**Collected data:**
- Opening Delimiter -

-- ==== Sys2Proof/Safety.lean ====
section
/-! DEFINITION. The terms the claims use: parts of the state and what it means that only some of them change, which
parts and registers the spec lets each instruction write, when it faults, when a step is safe, the invariant, and a
sprite's bits on the screen. -/

namespace Sys2Proof.Machine

/-! ### Frames -/

/-- The pieces of state of 10_state.md R20, and the model's random input (log 2). -/
inductive Part where
  | regs | i | pc | sp | stack | dt | st | display | keys | snapshot | memory | fault | rndInput
  deriving DecidableEq, Repr

/-- Two states agree on a piece, read through the model's own reads: every register, every cell, every byte. -/
def SameOn (p : Part) (s t : State) : Prop :=
  match p with
  | .regs => ∀ r, t.reg r = s.reg r
  | .i => t.i = s.i
  | .pc => t.pc = s.pc
  | .sp => t.sp = s.sp
  | .stack => ∀ j, t.stackAt j = s.stackAt j
  | .dt => t.dt = s.dt
  | .st => t.st = s.st
  | .display => ∀ y x, t.fb.cell y x = s.fb.cell y x
  | .keys => ∀ k, t.key k = s.key k
  | .snapshot => ∀ k, t.prevKey k = s.prevKey k
  | .memory => ∀ a, t.mem.read a = s.mem.read a
  | .fault => t.fault = s.fault
  | .rndInput => t.rndIn = s.rndIn ∧ t.rndCount = s.rndCount

/-- From `s` to `t` nothing changes outside the listed pieces. -/
def Frame (changed : List Part) (s t : State) : Prop := ∀ p, p ∉ changed → SameOn p s t

/-- The pieces the spec lets an instruction that does not fault write: 10_state.md R22 to R33, R40; 20_memory.md R67.
The random input counts as used by RND alone (41_register_alu.md R151). -/
def touches : Instr → List Part
  | .cls => [.pc, .display]
  | .ret => [.pc, .sp]
  | .jp _ => [.pc]
  | .call _ => [.pc, .sp, .stack]
  | .seImm _ _ => [.pc]
  | .sneImm _ _ => [.pc]
  | .seReg _ _ => [.pc]
  | .ldImm _ _ => [.pc, .regs]
  | .addImm _ _ => [.pc, .regs]
  | .ldReg _ _ => [.pc, .regs]
  | .orReg _ _ => [.pc, .regs]
  | .andReg _ _ => [.pc, .regs]
  | .xorReg _ _ => [.pc, .regs]
  | .addReg _ _ => [.pc, .regs]
  | .subReg _ _ => [.pc, .regs]
  | .shr _ _ => [.pc, .regs]
  | .subn _ _ => [.pc, .regs]
  | .shl _ _ => [.pc, .regs]
  | .sneReg _ _ => [.pc]
  | .ldI _ => [.pc, .i]
  | .jpV0 _ => [.pc]
  | .rnd _ _ => [.pc, .regs, .rndInput]
  | .drw _ _ _ => [.pc, .regs, .display]
  | .skp _ => [.pc]
  | .sknp _ => [.pc]
  | .ldVxDT _ => [.pc, .regs]
  | .ldVxK _ => [.pc, .regs, .snapshot]
  | .ldDTVx _ => [.pc, .dt]
  | .ldSTVx _ => [.pc, .st]
  | .addI _ => [.pc, .i]
  | .ldF _ => [.pc, .i]
  | .ldB _ => [.pc, .memory]
  | .store _ => [.pc, .memory, .i]
  | .load _ => [.pc, .regs, .i]

/-- The registers the spec lets an instruction write: `V[x]`, `V[0..x]` for the load, and VF for the nine
instructions of 10_state.md R22 (R23). -/
def mayWrite (i : Instr) (r : Nibble) : Bool :=
  match i with
  | .ldImm x _ => r == x
  | .addImm x _ => r == x
  | .ldReg x _ => r == x
  | .orReg x _ => r == x || r == flagReg
  | .andReg x _ => r == x || r == flagReg
  | .xorReg x _ => r == x || r == flagReg
  | .addReg x _ => r == x || r == flagReg
  | .subReg x _ => r == x || r == flagReg
  | .shr x _ => r == x || r == flagReg
  | .subn x _ => r == x || r == flagReg
  | .shl x _ => r == x || r == flagReg
  | .rnd x _ => r == x
  | .drw _ _ _ => r == flagReg
  | .ldVxDT x => r == x
  | .ldVxK x => r == x
  | .load x => decide (r.toNat ≤ x.toNat)
  | .cls => false
  | .ret => false
  | .jp _ => false
  | .call _ => false
  | .seImm _ _ => false
  | .sneImm _ _ => false
  | .seReg _ _ => false
  | .sneReg _ _ => false
  | .ldI _ => false
  | .jpV0 _ => false
  | .skp _ => false
  | .sknp _ => false
  | .ldDTVx _ => false
  | .ldSTVx _ => false
  | .addI _ => false
  | .ldF _ => false
  | .ldB _ => false
  | .store _ => false

/-- How many bytes at I an instruction stores (20_memory.md R67): 3 for LD B, x+1 for the dump, none else. -/
def storedBytes : Instr → Nat
  | .ldB _ => 3
  | .store x => x.toNat + 1
  | .cls => 0
  | .ret => 0
  | .jp _ => 0
  | .call _ => 0
  | .seImm _ _ => 0
  | .sneImm _ _ => 0
  | .seReg _ _ => 0
  | .ldImm _ _ => 0
  | .addImm _ _ => 0
  | .ldReg _ _ => 0
  | .orReg _ _ => 0
  | .andReg _ _ => 0
  | .xorReg _ _ => 0
  | .addReg _ _ => 0
  | .subReg _ _ => 0
  | .shr _ _ => 0
  | .subn _ _ => 0
  | .shl _ _ => 0
  | .sneReg _ _ => 0
  | .ldI _ => 0
  | .jpV0 _ => 0
  | .rnd _ _ => 0
  | .drw _ _ _ => 0
  | .skp _ => 0
  | .sknp _ => 0
  | .ldVxDT _ => 0
  | .ldVxK _ => 0
  | .ldDTVx _ => 0
  | .ldSTVx _ => 0
  | .addI _ => 0
  | .ldF _ => 0
  | .load _ => 0

/-! ### Faults and safety -/

/-- The fault of an access of `len` bytes at a base register, as 60_exceptions.md R205 words it: raised when the last
byte lies above 0xFFF, recording max(base, 0x1000). -/
def accessFault (base : Word) (len : Nat) : Option Fault :=
  if len > 0 ∧ base.toNat + len - 1 > 0xFFF then some (.outOfBounds (BitVec.ofNat 16 (max base.toNat 0x1000))) else none

/-- The fault an instruction meets in its execute phase, as 60_exceptions.md R205 to R207 and R210 list them. -/
def faultOf (i : Instr) (s : State) : Option Fault :=
  match i with
  | .call _ => if s.sp.val = 16 then some .stackOverflow else none
  | .ret => if s.sp.val = 0 then some .stackUnderflow else none
  | .drw _ _ n => accessFault s.i n.toNat
  | .ldB _ => accessFault s.i 3
  | .store x => accessFault s.i (x.toNat + 1)
  | .load x => accessFault s.i (x.toNat + 1)
  | .cls => none
  | .jp _ => none
  | .seImm _ _ => none
  | .sneImm _ _ => none
  | .seReg _ _ => none
  | .ldImm _ _ => none
  | .addImm _ _ => none
  | .ldReg _ _ => none
  | .orReg _ _ => none
  | .andReg _ _ => none
  | .xorReg _ _ => none
  | .addReg _ _ => none
  | .subReg _ _ => none
  | .shr _ _ => none
  | .subn _ _ => none
  | .shl _ _ => none
  | .sneReg _ _ => none
  | .ldI _ => none
  | .jpV0 _ => none
  | .rnd _ _ => none
  | .skp _ => none
  | .sknp _ => none
  | .ldVxDT _ => none
  | .ldVxK _ => none
  | .ldDTVx _ => none
  | .ldSTVx _ => none
  | .addI _ => none
  | .ldF _ => none

/-- The conditions under which a step of a running core meets no fault (70_reset_and_hazards.md R253): PC in 0x000 to
0xFFE, and whatever instruction stands there keeps its accesses inside memory and the call depth in range. -/
def stepSafe (s : State) : Prop :=
  s.pc.toNat ≤ 0xFFE ∧ ∀ i, decodeWord s.fetchWord = .ok i → faultOf i s = none

/-! ### The invariant -/

/-- What every reachable state satisfies: memory in canonical form (log 13), PC at most 0x10FE (10_state.md R26),
every stack entry at most 0x1000 (40_control_flow.md R122), and a recorded address above memory (60_exceptions.md
R205). -/
def Inv (s : State) : Prop :=
  s.mem.wf ∧ s.pc.toNat ≤ 0x10FE ∧ (∀ j, (s.stackAt j).toNat ≤ 0x1000) ∧
    ∀ a, s.fault = some (.outOfBounds a) → 0x1000 ≤ a.toNat

/-! ### A sprite on the screen -/

/-- The sprite bit over cell (px, py) when n rows from memory at `a` are drawn with origin column ox and row oy
(43_display.md R181, R182): row py - oy of the sprite, bit 7 at the origin column; false off the sprite. -/
def spriteBit (m : Memory) (a oy ox n py px : Nat) : Bool :=
  decide (oy ≤ py) && decide (py < oy + n) && decide (ox ≤ px) && decide (px < ox + 8) &&
    (m.read (a + (py - oy))).getLsbD (7 - (px - ox))

end Sys2Proof.Machine
end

- Closing Delimiter -

**ASSIGNMENT:** Which lines above include the word "sneImm"? Return each one.

**ANSWER SPACE:**
  | .sneImm _ _ => [.pc]
  | .sneImm _ _ => false
  | .sneImm _ _ => 0
  | .sneImm _ _ => none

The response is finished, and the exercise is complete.